While President Obama launched a $1 billion dollar public/private push to expand early childhood education this week, some are arguing that better preschool, however helpful, may be too little too late for many kids.
Fawn Johnson at The Atlantic, who lives in a mixed neighborhood in Washington, D.C., describes a recent conversation she had with a lower income single parent neighbor. The neighbor was struck at how sophisticated Johnson's child's vocabulary was and wanted to know what she could do for her own four-year old daughter.
Read to her out loud, Johnson answered, echoing advice offered by the nation's pediatricians earlier this year, as reported in the Deseret News.
"Reading aloud introduces more and different words into the vocabulary of both parent and child at a time when the child's brain is growing at its fastest," Johnson writes in the Atlantic. "Researchers have found that 86 percent to 98 percent of a child's vocabulary by age 3 consists of words used by his or her parents. It's no wonder, then, that young kids of professional parents know twice as many words as the kids of low-income parents. By age 4, the average child in a poor family might have experienced 13 million fewer words than the average child in a working-class family."

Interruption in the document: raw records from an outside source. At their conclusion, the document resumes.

-- ==== Sys2Proof/Tests/Slice0.lean ====
section
/-! SUPPORT. Tests of single commands on small states: the words of the worked example of R161, a term that each check of
WellFormed.lean refuses, effects that the spec works out, and, for every statement with hypotheses, states and operands that meet
them (`witness_<Name>`). -/

namespace Sys2Proof.Tests

set_option maxRecDepth 20000
set_option Elab.async false

open Sys2Proof Sys2Proof.Machine Sys2Proof.Claims

/-! ### Small states -/

/-- Tile 0 of district 0. -/
def t0 : TileRef := { d := 0, l := 0 }
/-- Its shadow. -/
def sh0 : TileRef := { d := 0, l := 0, shadow := true }
/-- Group 0. -/
def g0 : GroupId := 0
/-- The guard p0: every thread and lane acts. -/
def all0 : Guard := { pg := 0, pn := false }

/-- A program of two groups with four declared pages. -/
def prog0 : TileProg :=
  { lchip := 0, d := 0, l := 0, groups := 2, vregs := 32, pages := 4, pinned := [0, 1, 2, 3], codeStart := 0, codeLen := 16,
    entries := [[0, 0]], paramLine := none, backing := 0 }

/-- An itinerary of one step of two positions, for tile 0. -/
def content0 : ItinContent :=
  { steps := [{ frames := [0, 0], repeats := 1 }], tiles := [prog0], code := [],
    frames := [{ sends := [], arrivals := [], slots := [] }],
    roads := [{ road := 3, hops := [(0, .localSwitch 0)], forks := [], ends := [(0, t0, 7)] }],
    regions := [], baseTargets := [], coordTargets := [] }

/-- A slot that holds it. -/
def slot0 : Slot := { length := 64, bytes := [], content := content0, failRule := 0, failOffset := 0 }

/-- Four pages in frames. -/
def frames0 : List PageFrame :=
  [0, 1, 2, 3].map (fun p => { page := p, pinned := true, dirty := false, lastUse := 0 })

/-- The tile at the start of a milestone. -/
def tile0 : Tile := { prog := some prog0, groups := [(0, {}), (1, { slot := 1 })], frames := frames0 }

/-- A device that runs the itinerary of slot 0. -/
def run0 : State :=
  { porstN := true, dev := .ready, readySeen := true, jrn := { kept := true }, tiles := [(0, tile0)], slots := [(0, slot0)],
    mem := { stacksOk := 0xFFF, trained := 1, installed := 256 }
    clk := { refOk := true, timeOk := true, locks := 0x7FFFF }
    sch := { committed := some 0, running := true }, boot := { cold := false, step := 7 } }

/-- The same with another tile 0. -/
def withTile (x : Tile) : State := { run0 with tiles := [(0, x)] }
/-- The same with another group 0. -/
def withGroup (y : Group) : State := withTile { tile0 with groups := [(0, y), (1, { slot := 1 })] }
/-- The same with another link 0. -/
def withLink (l : Link) : State := { run0 with links := [(0, l)] }
/-- A device in READY: no itinerary is committed. -/
def idle0 : State := { run0 with sch := {}, tiles := [] }

/-- Group 0 of tile 0 after a command. -/
def groupAfter (i : Instr) (s : State) : Group :=
  match exec i s with
  | .next u => getGroup (getTile u t0) 0
  | _ => {}

/-- The state after a command. -/
def after (i : Instr) (s : State) : State :=
  match exec i s with
  | .next u => u
  | _ => {}

/-! ### Decoding: the words of R161, and of R162 and R172 to R188 -/

theorem test_word_add : wordInstr t0 g0 0x0100010200000140 =
    some (.salu t0 g0 all0 { fn := 0, d := 1, a := 0, i := true, imm := 0x140 }) := by decide
theorem test_word_ld : wordInstr t0 g0 0x0802820400000000 =
    some (.ld t0 g0 all0 { fn := 2, space := 2, d := 2, a := 1, imm := 0 }) := by decide
theorem test_word_shr : wordInstr t0 g0 0x0103430A00000010 =
    some (.salu t0 g0 all0 { fn := 0x0D, d := 3, a := 2, i := true, imm := 16 }) := by decide
theorem test_word_and : wordInstr t0 g0 0x0102030E000000FF =
    some (.salu t0 g0 all0 { fn := 0x08, d := 3, a := 3, i := true, imm := 0xFF }) := by decide
theorem test_word_rng_seed : wordInstr t0 g0 0x1C00000000000003 = some (.rngSeed t0 g0 false 3) := by decide
theorem test_word_recv_wait : wordInstr t0 g0 0x1900000000000007 = some (.recvWait t0 g0 7) := by decide
theorem test_word_send_slot : wordInstr t0 g0 0x1800030000000400 = some (.sendSlot t0 g0 3 0x400) := by decide
theorem test_word_ms_end : wordInstr t0 g0 0x1200400000000000 = some (.msEnd t0 g0) := by decide
/-- OP 0x12, FN 2 in [51:46] (R149). -/
theorem test_word_stop : wordInstr t0 g0 0x1200800000000000 = some (.stop t0 g0) := by decide
/-- OP 0x44, X 1, TA 2, TB 3, FA 5, FB 5, KIND 1 (R172). -/
theorem test_word_mma : wordInstr t0 g0 0x4405355800000000 =
    some (.mma t0 g0 { x := 1, ta := 2, tb := 3, fa := 5, fb := 5 } true) := by decide
/-- The reserved bit 32 of format S is set (R129). -/
theorem test_word_reserved_bit : wordInstr t0 g0 0x0100010300000140 = none := by decide
/-- OP 0x00 is not used (R128). -/
theorem test_word_unused : wordInstr t0 g0 0 = none := by decide

/-! ### A term that each check refuses -/

/-- A SALU term with a function number. -/
def saluFn (fn : BitVec 6) : Instr := .salu t0 g0 all0 { fn := fn, d := 1, a := 0, i := true, imm := 0 }

theorem test_ill_salu : WellFormed.instr (saluFn 5) = false := by decide
theorem test_ill_salu_register : WellFormed.instr (.salu t0 g0 all0 { fn := 0, d := 1, a := 0, i := false, imm := 64 }) = false := by
  decide
theorem test_ill_movhi : WellFormed.instr (.salu t0 g0 all0 { fn := 0x18, d := 1, a := 1, i := true, imm := 0 }) = false := by decide
theorem test_ill_tid : WellFormed.instr (.salu t0 g0 all0 { fn := 0x1C, d := 1, a := 0, i := false, imm := 1 }) = false := by decide
theorem test_ill_scmp : WellFormed.instr (.scmp t0 g0 all0 { fn := 6, d := 1, a := 0, i := true, imm := 0 }) = false := by decide
theorem test_ill_scmp_p0 : WellFormed.instr (.scmp t0 g0 all0 { fn := 0, d := 0, a := 0, i := true, imm := 0 }) = false := by decide
theorem test_ill_pred : WellFormed.instr (.pred t0 g0 { fn := 0, d := 1, a := 8, i := false, imm := 0 }) = false := by decide
theorem test_ill_ld : WellFormed.instr (.ld t0 g0 all0 { fn := 7, space := 0, d := 1, a := 0, imm := 0 }) = false := by decide
theorem test_ill_ld_space : WellFormed.instr (.ld t0 g0 all0 { fn := 0, space := 2, d := 1, a := 0, imm := 0 }) = false := by decide
theorem test_ill_ld_vector : WellFormed.instr (.ld t0 g0 all0 { fn := 8, space := 0, d := 32, a := 0, imm := 0 }) = false := by decide
theorem test_ill_st : WellFormed.instr (.st t0 g0 all0 { fn := 3, space := 2, d := 1, a := 0, imm := 0 } []) = false := by decide
theorem test_ill_loop : WellFormed.instr (.loop t0 g0 true 0 1) = false := by decide
theorem test_ill_toll : WellFormed.instr (.toll t0 g0 5) = false := by decide
theorem test_ill_rng_seed : WellFormed.instr (.rngSeed t0 g0 true 256) = false := by decide
theorem test_ill_cnt_snap : WellFormed.instr (.cntSnap t0 g0 1 4) = false := by decide
theorem test_ill_vf : WellFormed.instr (.vf t0 g0 all0 { fn := 0, d := 0, a := 0, b := 0, c := 1, sb := false, sr := 0 }) = false := by
  decide
theorem test_ill_vi : WellFormed.instr (.vi t0 g0 all0 { fn := 0x0B, d := 0, a := 0, b := 0, c := 0, sb := false, sr := 0 }) = false :=
  by decide
theorem test_ill_operand_b : WellFormed.instr
    (.vi t0 g0 all0 { fn := 0, d := 0, a := 0, b := 0, c := 0, sb := false, sr := 1 }) = false := by decide
theorem test_ill_vcvt : WellFormed.instr (.vcvt t0 g0 all0 6 0 0) = false := by decide
theorem test_ill_vcmp : WellFormed.instr
    (.vcmp t0 g0 all0 { fn := 3, d := 1, a := 0, b := 0, c := 0, sb := false, sr := 0 }) = false := by decide
theorem test_ill_vsum : WellFormed.instr (.vsumCanon t0 g0 2 0 0) = false := by decide
theorem test_ill_tld : WellFormed.instr (.tld t0 g0 { t := 0, fmt := 13, a := 0, imm := 0 }) = false := by decide
/-- FP16 with KIND 0: the refused combination of R78 (R172). -/
theorem test_ill_mma_kind : WellFormed.instr (.mma t0 g0 { x := 0, ta := 0, tb := 1, fa := 6, fb := 6 } false) = false := by decide
theorem test_ill_mma_pair : WellFormed.instr (.mma t0 g0 { x := 0, ta := 0, tb := 1, fa := 0, fb := 5 } true) = false := by decide
theorem test_ill_rnd : WellFormed.instr
    (.rndExs t0 g0 { x := 0, mode := 3, sat := false, fmt := 0, a := 0, c := 0, stream := 0 }) = false := by decide
theorem test_ill_xred : WellFormed.instr (.xredPack t0 g0 { x := 0, r0 := 1, rn := 63, idx := 0, line := 0 }) = false := by decide
theorem test_ill_chk : WellFormed.instr (.chkRow t0 g0 { x := 0, ta := 0, tb := 1, fa := 13, fb := 0 }) = false := by decide
theorem test_ill_chk_cmp : WellFormed.instr (.chkCmp t0 g0 0 false false) = false := by decide
theorem test_ill_flit : WellFormed.instr (.flitReceive 0 0 []) = false := by decide
theorem test_ill_unit : WellFormed.instr (.hopUnitReceive (.localSwitch 0) { road := 0, ms := 0, hops := 0, last := false, data := [] })
    = false := by decide
theorem test_ill_flit_unit : WellFormed.instr
    (.hopUnitReceive (.linkTx 0) { road := 0, ms := 0, hops := 0, last := false, data := List.replicate 241 0 }) = false := by decide
theorem test_ill_refused : exec (saluFn 5) run0 = .refused .malformed := rfl

/-! ### Effects of tile instructions -/

/-- SHR of 0x8005002A by 16, as R161 computes it. -/
theorem test_shr : sReg (groupAfter (.salu t0 g0 all0 { fn := 0x0D, d := 3, a := 2, i := true, imm := 16 })
    (withGroup { s := [(67, 0x8005002A)] })) 3 3 = 0x8005 := by decide
/-- The address that R161's ADD makes: descriptor 10 × 0x20. -/
theorem test_add : sReg (groupAfter (.salu t0 g0 all0 { fn := 0, d := 1, a := 0, i := true, imm := 0x140 }) run0) 1 31 = 0x140 := by
  decide
/-- A write to s0 is discarded (R131). -/
theorem test_s0 : groupAfter (.salu t0 g0 all0 { fn := 0, d := 0, a := 0, i := true, imm := 5 }) run0 = { ia := 1 } := by decide
/-- A body of one word with two passes goes back once (R148). -/
theorem test_loop_back : (groupAfter (.nop t0 g0) (withGroup { ia := 9, loops := [{ first := 9, last := 9, left := 2 }] })).ia = 9 := by
  decide
/-- A store of 0x11223344 puts its least byte first (R102). -/
theorem test_store_order : (match exec (.st t0 g0 { pg := 1, pn := false } { fn := 2, space := 0, d := 1, a := 0, imm := 0x100 } [])
      (withGroup { s := [(32, 0x11223344)], p := [(1, 1)] }) with
    | .next u => [0x100, 0x103].map (SMap.get 0 (getTile u t0).spad)
    | _ => []) = [0x44, 0x11] := by decide
/-- A second group's access to a line that the first one wrote is LOCAL_CONFLICT, 0x3 (R106, R125). -/
theorem test_conflict : (match exec (.st t0 1 { pg := 0, pn := false } { fn := 2, space := 0, d := 1, a := 0, imm := 0x100 } [])
      (withTile { tile0 with tags := [(4, 1)] }) with
    | .next u => bits (getReg u (tileBase 0 0 + 0x60)) 31 24
    | _ => 0) = 0x83 := by decide

/-! ### Witnesses: tile instructions -/

theorem witness_StepRunsTheQueue :
    (let a : Arrived := ⟨0, 9, List.replicate 20 0 ++ leBytes 4 0 ++ List.replicate 8 0⟩
     let s : State := setReg (setReg { idle0 with ports := { arrived := [a] } } 0xB0004 0x222) 0xB0000 0
     let z : State := setReg s 0xB0000 1
     s.pending = [] ∧ s.ports.arrived = [a] ∧ z.ports.arrived = [a] ∧ forOther s (forwardedReq a) = false ∧
     forOther z (forwardedReq a) = true) ∧
    (idle0.pending = [] ∧ idle0.porstN = true ∧ atWork idle0 = false ∧ idle0.ports.arrived = [] ∧ idle0.boot.storeBusy = false ∧
      idle0.tme.measured = [] ∧
      (∀ k : Fin 4, bit (getReg idle0 (outBase k.val)) 31 = false)) ∧
    (State.reset.pending = [] ∧ State.reset.porstN = false) := by decide +kernel

/-- A well-formed SALU of each function. -/
def saluForms : List SFields :=
  ([0x00, 0x01, 0x02, 0x03, 0x04, 0x08, 0x09, 0x0A, 0x0C, 0x0D, 0x0E, 0x10, 0x11, 0x12, 0x13, 0x18].map
    (fun (fn : BitVec 6) => ({ fn := fn, d := 1, a := 0, i := true, imm := 0 } : SFields))) ++
  ([0x1C, 0x1D, 0x1E].map (fun (fn : BitVec 6) => ({ fn := fn, d := 1, a := 0, i := false, imm := 0 } : SFields)))

theorem witness_SaluFollowsItsTable :
    (∀ f, f ∈ saluForms → WellFormed.salu f = true ∧ Runs run0 t0 0 .scalar (sRegs f) []) ∧
    (WellFormed.salu { fn := 0, d := 0, a := 63, i := false, imm := 63 } = true ∧
      Runs run0 t0 0 .scalar (sRegs { fn := 0, d := 0, a := 63, i := false, imm := 63 }) []) ∧
    (cw 0x0101400000000000 63 56 = 0x01 ∧ cwS 0x0101400000000000 = { fn := 5, d := 0, a := 0, i := false, imm := 0 }) ∧
    (let w : DWord := 0x0100010200000140
     WellFormed.salu (cwS w) = true ∧ cw w 63 56 = 0x01 ∧ cwGuard w = all0 ∧ w.getLsbD 32 = false) := by decide

theorem witness_PredicateAndVectorInstructionsComplete :
    (∀ fn, fn ∈ [0, 5] → ∀ d, d ∈ [1, 7] → let f : SFields := { fn := fn, d := d, a := 0, i := true, imm := 0 }
      WellFormed.scmp f = true ∧ Runs run0 t0 0 .scalar ((sRegs f).drop 1) []) ∧
    (∀ fn, fn ∈ [0, 2, 8, 10] → let f : VFields := { fn := fn, d := 7, a := 31, b := 31, c := 0, sb := false, sr := 0 }
      WellFormed.vcmp f = true ∧ vregsOk run0 t0 (f.a.toNat :: vbOf f) = true ∧
      Runs run0 t0 0 .vector (srOf f) (f.a.toNat :: vbOf f)) ∧
    (∀ fn, fn ∈ [0, 3] → WellFormed.pred { fn := fn, d := 1, a := 7, i := false, imm := 7 } = true) ∧
    (WellFormed.pred { fn := 4, d := 7, a := 0, i := true, imm := 0xFFFFFFFF } = true ∧ Runs run0 t0 0 .scalar [] []) := by decide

"Research says the more highly educated the parent is, the better a child's vocabulary and learning ability will be, almost automatically," Johnson writes.
The elephant in the living room, which Johnson points to, is that the greatest risk falls on the children of poor, uneducated and single mothers.
Educating and helping those mothers move forward in their lives is a double win policy proposition, Johnson argues, because it will help the child while also create a more productive adult.
"A mother who has a baby at 17 will still only be 29 by the time her kid is 12. That's plenty of time to help her become productive in work and home. And once her child is grown, she has years ahead of her to contribute to the economy," Johnson writes.
The impact of either parent's education levels on the life chances of a child are significant, Brookings Institution scholar Richard Reeves noted in an earlier piece in the Deseret News.
"It hugely helps if you are raised by married parents," Reeves said. "I don't think anyone disagrees now that family stability matters hugely for kids' life chances."
Reeves argued that upward mobility among Asian immigrants is higher than Latinos or African Americans in part because they enjoy greater family stability.
In the same article, Richard Lerman of American University noted that the best way to improve life chances for children is to be married before having children. "Growing up with both parents increases your odds of becoming highly educated, which in turn leads to higher odds of being married as an adult," Lerman said.